__Data shown__
• • • •

/-- The comparison as the statements about the end of a change have it (R175). -/
theorem heldCompared {s x t : State} (sweep : ∀ n, x.sweep n = (s.sweep n).compared x.change.table)
    (change : t.change = x.change) (engine : x.engine = s.engine) (ports : x.ports = s.ports)
    (quiet : (∀ l, x.portReady l = false) → t.sweeps = x.sweeps) : HeldCompared s t := by
  intro none n
  have same : t.sweep n = x.sweep n :=
    congrArg (fun v : Vector Sweep 24 => v[n]) (quiet (portReady_of_ports engine ports none))
  rw [same, sweep n, change]
  refine ⟨fun rests => by rw [Sweep.compared, rests], fun h held => ?_⟩
  refine ⟨differing x.change.table h.first h.crcs, differing_ascending _ _ _, by rw [Sweep.compared, held], fun p => ?_⟩
  rw [mem_differing]
  constructor
  · rintro ⟨i, inside, rfl, other⟩
    refine ⟨i, h.crcs[i], List.getElem?_eq_getElem inside, rfl, ?_⟩
    rwa [← List.getElem?_eq_getElem inside]
  · rintro ⟨i, c, found, rfl, other⟩
    obtain ⟨inside, -⟩ := List.getElem?_eq_some_iff.1 found
    exact ⟨i, inside, rfl, found ▸ other⟩

/-- What the end of a batch leaves at the end of its step. -/
structure BatchClosed (s : State) (b : Batch) (u t : State) : Prop where
  change : t.change = { u.change with changing := false, batch := none }
  mem : t.mem = u.mem
  held : HeldCompared s t
  slot : ∀ n, t.slot n = (s.slot n).judged u.change s.editions
  delivery : ∀ n d, s.delivery n = some d → d.mode = .delta ∨ d.mode = .reload →
    t.delivery n = (if b.strip = .priority then insertUrgent b.changed s else s).delivery n
  quiet : (∀ l, s.portReady l = false) → t.sched = (if b.strip = .priority then insertUrgent b.changed s else s).sched
  wanted : t.report.wanted[summaryRec] = true
  waiting : t.report.waiting = s.report.waiting ++ (if b.anyFull then [⟨[summaryRec], .notice .saturated⟩] else []) ++
    [⟨[summaryRec], .outcome b.strip b.result⟩]

theorem batchClosed {s u : State} {b : Batch} (healthy : s.isFaulted = false) (dirty : b.changed ≠ [])
    (stamped : BatchStamped s b u (s.stampBatch b)) :
    BatchClosed s b u (settle s (boundaries (endBatch b (s.stampBatch b)))) := by
  generalize s.stampBatch b = w at stamped ⊢
  obtain ⟨change, mem, ports, engine, slot, sweep, sched, report⟩ := stamped
  obtain ⟨now, ends, wanted, waiting⟩ := endBatch_waits ((isFaulted_of_engine engine).trans healthy) dirty
  have later := later_boundaries s (endBatch b w)
  have settled := settled_boundaries s (endBatch b w)
  generalize settle s (boundaries (endBatch b w)) = t at later settled ⊢
  rw [ends] at later settled
  have sameChange : t.change = { u.change with changing := false, batch := none } := by
    rw [settled.change]
    exact congrArg (fun c : ChangeEngine => { c with batch := none }) change
  refine ⟨sameChange, settled.mem.trans mem, ?_, fun n => ?_, fun n d has update => ?_, fun none => ?_, ?_, ?_⟩
  · refine heldCompared (x := { batchOver w with report := now }) (fun n => (sweep n).trans ?_) settled.change engine ports
      fun none => (settled.quiet none).2.1
    have table : w.change.table = u.change.table := by rw [change]
    exact congrArg (fun table => (s.sweep n).compared table) table.symm
  · rw [later.slot]
    refine (slot n).trans ?_
    rw [change]
    rfl
  · have same : w.delivery n = (if b.strip = .priority then insertUrgent b.changed s else s).delivery n :=
      congrArg (fun x : Sched => x.deliveries[n]) sched
    have there : ∃ d', w.delivery n = some d' ∧ (d'.mode = .delta ∨ d'.mode = .reload) := by
      rw [same]
      split
      · refine ⟨_, insertUrgent_delivery b.changed has update, ?_⟩
        split <;> exact update
      · exact ⟨d, has, update⟩
    obtain ⟨d', has', update'⟩ := there
    obtain ⟨kept, -⟩ := later.book_of_update (n := n) (d := d') has' update'
    exact kept.trans same
  · obtain ⟨quiet, -⟩ := settled.quiet (portReady_of_ports engine ports none)
    exact quiet.trans sched
  · exact settled.wanted _ wanted
  · rw [settled.waiting]
    exact waiting.trans (by rw [report])
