-- ==== Sys2Proof/Machine/State.lean ====
section
/-! DEFINITION. The state of HRLE (10_state.md, 20_memory.md R60), plain data, and the state after
reset (70_reset_and_hazards.md R240). -/

namespace Sys2Proof.Machine

/-- The error codes of STATUS.ERR (60_exceptions.md R210). Codes 9 to 15 are never reported. -/
inductive ErrCode where
  | none
  | emptyInput
  | corruptStream
  | invalidParameter
  | capacity
  | sequence
  | illegalCommand
  | addressError
  | noCode
  deriving DecidableEq, Repr

/-- The stored STATUS fields (10_state.md R23). BUSY is the sequencer's state (R38). -/
structure Status where
  done : Bool
  lost : Bool
  sat : Bool
  err : ErrCode
  deriving DecidableEq, Repr

/-- The CTRL fields (10_state.md R24). -/
structure Ctrl where
  irqEn : Bool
  qfloor : Bool
  deriving DecidableEq, Repr

/-- The operand registers, which a host may write and a command reads (10_state.md R25, R26, R28 to
R30). -/
structure OperandRegs where
  srcAddr : Word
  srcLen : Word
  dstAddr : Word
  dstCap : Word
  qstep : Word
  imgWidth : Word
  imgHeight : Word
  audChannels : BitVec 16
  audSwidth : BitVec 16
  audRate : Word
  audFrames : Word
  deriving DecidableEq, Repr

/-- The result registers (10_state.md R32). BITLEN_HI:BITLEN_LO are one 64-bit value. -/
structure ResultRegs where
  pad : BitVec 3
  runs : Word
  count : Word
  bitlen : DWord
  deriving DecidableEq, Repr

/-- One entry of the frequency table (10_state.md R40). -/
structure FreqEntry where
  sym : Word
  freq : DWord
  deriving DecidableEq, Repr

/-- One node of the tree's arena (10_state.md R42). A child is an index into the arena. -/
inductive Node where
  | leaf (sym : Word) (freq : DWord)
  | internal (freq : DWord) (left right : Nat)
  deriving DecidableEq, Repr

/-- The Huffman tree: the arena and the root's index (10_state.md R42). -/
structure Tree where
  nodes : List Node
  root : Nat
  deriving DecidableEq, Repr

/-- A code: its bits in stream order, the first bit first (00_scope.md R12). -/
abbrev Code := List Bool

/-- The internal tables and their validity flags (10_state.md R40 to R46). `ct[i]` is the code of
`ft[i]`'s symbol. -/
structure Tables where
  ft : List FreqEntry
  tree : Tree
  treeValid : Bool
  ct : List Code
  ctValid : Bool
  deriving DecidableEq, Repr

/-- The snapshot taken at acceptance (10_state.md R39). -/
structure Latched where
  regs : OperandRegs
  qfloor : Bool
  deriving DecidableEq, Repr

/-- The command in flight (10_state.md R38). -/
structure InFlight where
  word : Word
  latched : Latched
  deriving DecidableEq, Repr

/-- The sequencer (10_state.md R38). -/
inductive Sequencer where
  | idle
  | busy (f : InFlight)
  deriving DecidableEq, Repr

/-- Buffer memory (20_memory.md R60): the bytes somebody has written, by strictly rising address. An
address that is not listed holds the free value `Config.powerUpByte` of it (log 1). -/
structure Memory where
  cells : List Host.Cell
  deriving DecidableEq, Repr

/-- The width of a register access (10_state.md R37). -/
inductive AccessSize where
  | byte
  | half
  | word
  | dword
  deriving DecidableEq, Repr

/-- The host's steps (00_scope.md R15): register accesses by bus address, buffer-memory accesses by
byte address. A wider memory access is several byte accesses (20_memory.md R66; log 14). -/
inductive HostAction where
  | readReg (size : AccessSize) (addr : Nat)
  | writeReg (size : AccessSize) (addr : Nat) (v : Word)
  | readMem (addr : Nat)
  | writeMem (addr : Nat) (b : Byte)
  deriving DecidableEq, Repr

/-- What may happen next (log 4): the engine's step, a reset pulse, or a step of the host. -/
inductive Event where
  | engine
  | reset
  | host (a : HostAction)
  deriving DecidableEq, Repr

/-- What the last host read returned: the host variable of 30_encoding.md R94 (log 13). -/
inductive Response where
  | none
  | word (v : Word)
  | byte (b : Byte)
  deriving DecidableEq, Repr

/-- The state of one HRLE instance with its buffer memory and its environment's pending events. -/
structure State where
  /-- the instance's parameters (00_scope.md R7; log 3) -/
  params : Params
  /-- CMD, the last accepted word (10_state.md R22) -/
  cmd : Word
  /-- STATUS but for BUSY (10_state.md R23) -/
  status : Status
  /-- CTRL (10_state.md R24) -/
  ctrl : Ctrl
  /-- the operand registers (10_state.md R25, R26, R28 to R30) -/
  regs : OperandRegs
  /-- OUT_LEN (10_state.md R27) -/
  outLen : Word
  /-- PAD, RUNS, COUNT, BITLEN (10_state.md R32) -/
  result : ResultRegs
  /-- TBL_INDEX (10_state.md R33) -/
  tblIndex : Word
  /-- NODE_INDEX (10_state.md R34) -/
  nodeIndex : Word
  /-- FT, TREE, CT and their flags (10_state.md R40 to R46) -/
  tables : Tables
  /-- the sequencer, which is STATUS.BUSY (10_state.md R38) -/
  seq : Sequencer
  /-- buffer memory (20_memory.md R60) -/
  mem : Memory
  /-- the environment's pending events, the model's own field (log 4) -/
  agenda : List Event
  /-- the last host read's answer, the model's own field (log 13) -/
  response : Response
  /-- how many free values have been drawn, the model's own field (log 2) -/
  draws : Nat
  deriving DecidableEq, Repr

/-- Why the machine stops with a fault. Only a host action raises one, never a command. -/
inductive Fault where
  /-- The hazard fault of 70_reset_and_hazards.md R243 (U3): while BUSY, a host write to the byte
  `addr` of the source or destination range. Raised by `hostWriteByte`. Safe: the spec marks the run
  faulted and no claim about it holds. -/
  | hazard (addr : Nat)
  /-- A host access to `addr`, which is at or above `P_MEM_SIZE`: buffer memory has no such byte
  (20_memory.md R60). Raised by `hostReadByte` and `hostWriteByte`. Safe (log 10). -/
  | noSuchByte (addr : Nat)
  deriving DecidableEq, Repr

/-- Why a step has no meaning. -/
inductive Refusal where
  /-- An instruction that has no meaning yet. Raised by no arm of `exec`. Safe. -/
  | notModelled (mnemonic : String)
  /-- A register access that is not an aligned 32-bit access (10_state.md R37, U6: refuse), or that
  lies outside the register window (log 11). Raised by `hostRegisterAccess`. Safe. -/
  | registerAccess (size : AccessSize) (addr : Nat)
  deriving DecidableEq, Repr

/-- STATUS after reset (10_state.md R47). -/
def Status.reset : Status := { done := false, lost := false, sat := false, err := .none }

/-- CTRL after reset (10_state.md R47). -/
def Ctrl.reset : Ctrl := { irqEn := false, qfloor := false }

/-- The operand registers after reset (10_state.md R20's reset column). -/
def OperandRegs.reset : OperandRegs :=
  { srcAddr := 0, srcLen := 0, dstAddr := 0, dstCap := 0, qstep := 500, imgWidth := 0
    imgHeight := 0, audChannels := 1, audSwidth := 2, audRate := 0, audFrames := 0 }

/-- The result registers after reset (10_state.md R20's reset column). -/
def ResultRegs.reset : ResultRegs := { pad := 0, runs := 0, count := 0, bitlen := 0 }

/-- The tables after reset: FT empty, both flags 0 (10_state.md R47). The spec calls the contents of
TREE and CT irrelevant here; DESIGN CHOICE (log 12): empty. -/
def Tables.reset : Tables :=
  { ft := [], tree := { nodes := [], root := 0 }, treeValid := false, ct := [], ctValid := false }

/-- The block after reset (70_reset_and_hazards.md R240) for given parameters, with a buffer memory
nobody has written and an environment that does nothing. -/
def State.resetFor (p : Params) : State :=
  { params := p, cmd := 0, status := .reset, ctrl := .reset, regs := .reset, outLen := 0
    result := .reset, tblIndex := 0, nodeIndex := 0, tables := .reset, seq := .idle
    mem := { cells := [] }, agenda := [], response := .none, draws := 0 }

/-- The machine right after reset (70_reset_and_hazards.md R240).
DESIGN CHOICE (log 3): the parameters are those of 95_test_vectors.md section 0. -/
def State.reset : State := State.resetFor Params.vectors

end Sys2Proof.Machine
end

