-- ==== Sys2Proof/Machine/Dispatch.lean ====
section
/-! DEFINITION. The dispatch from command to meaning (44_control.md R202). -/

namespace Sys2Proof.Machine

def exec (i : Instr) (s : State) : Host.Outcome State Fault Refusal :=
  match i with
  | .nop => Sys2Proof.Machine.execNop s
  | .freqCount => Sys2Proof.Machine.execFreqCount s
  | .freqLoad => Sys2Proof.Machine.execFreqLoad s
  | .treeBuild => Sys2Proof.Machine.execTreeBuild s
  | .codeGen => Sys2Proof.Machine.execCodeGen s
  | .huffPack => Sys2Proof.Machine.execHuffPack s
  | .textEncode => Sys2Proof.Machine.execTextEncode s
  | .imgEncode => Sys2Proof.Machine.execImgEncode s
  | .imgDecode => Sys2Proof.Machine.execImgDecode s
  | .audEncode => Sys2Proof.Machine.execAudEncode s
  | .audDecode => Sys2Proof.Machine.execAudDecode s
  | .clearTables => Sys2Proof.Machine.execClearTables s

end Sys2Proof.Machine
end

• • • •

__Task details__
Each line from the top of the records down to the one with "(quiet : (∀" must be retyped exactly; include both ends and nothing else.

__Answer to this exercise__
/-- The comparison as the statements about the end of a change have it (R175). -/
theorem heldCompared {s x t : State} (sweep : ∀ n, x.sweep n = (s.sweep n).compared x.change.table)
    (change : t.change = x.change) (engine : x.engine = s.engine) (ports : x.ports = s.ports)
    (quiet : (∀ l, x.portReady l = false) → t.sweeps = x.sweeps) : HeldCompared s t := by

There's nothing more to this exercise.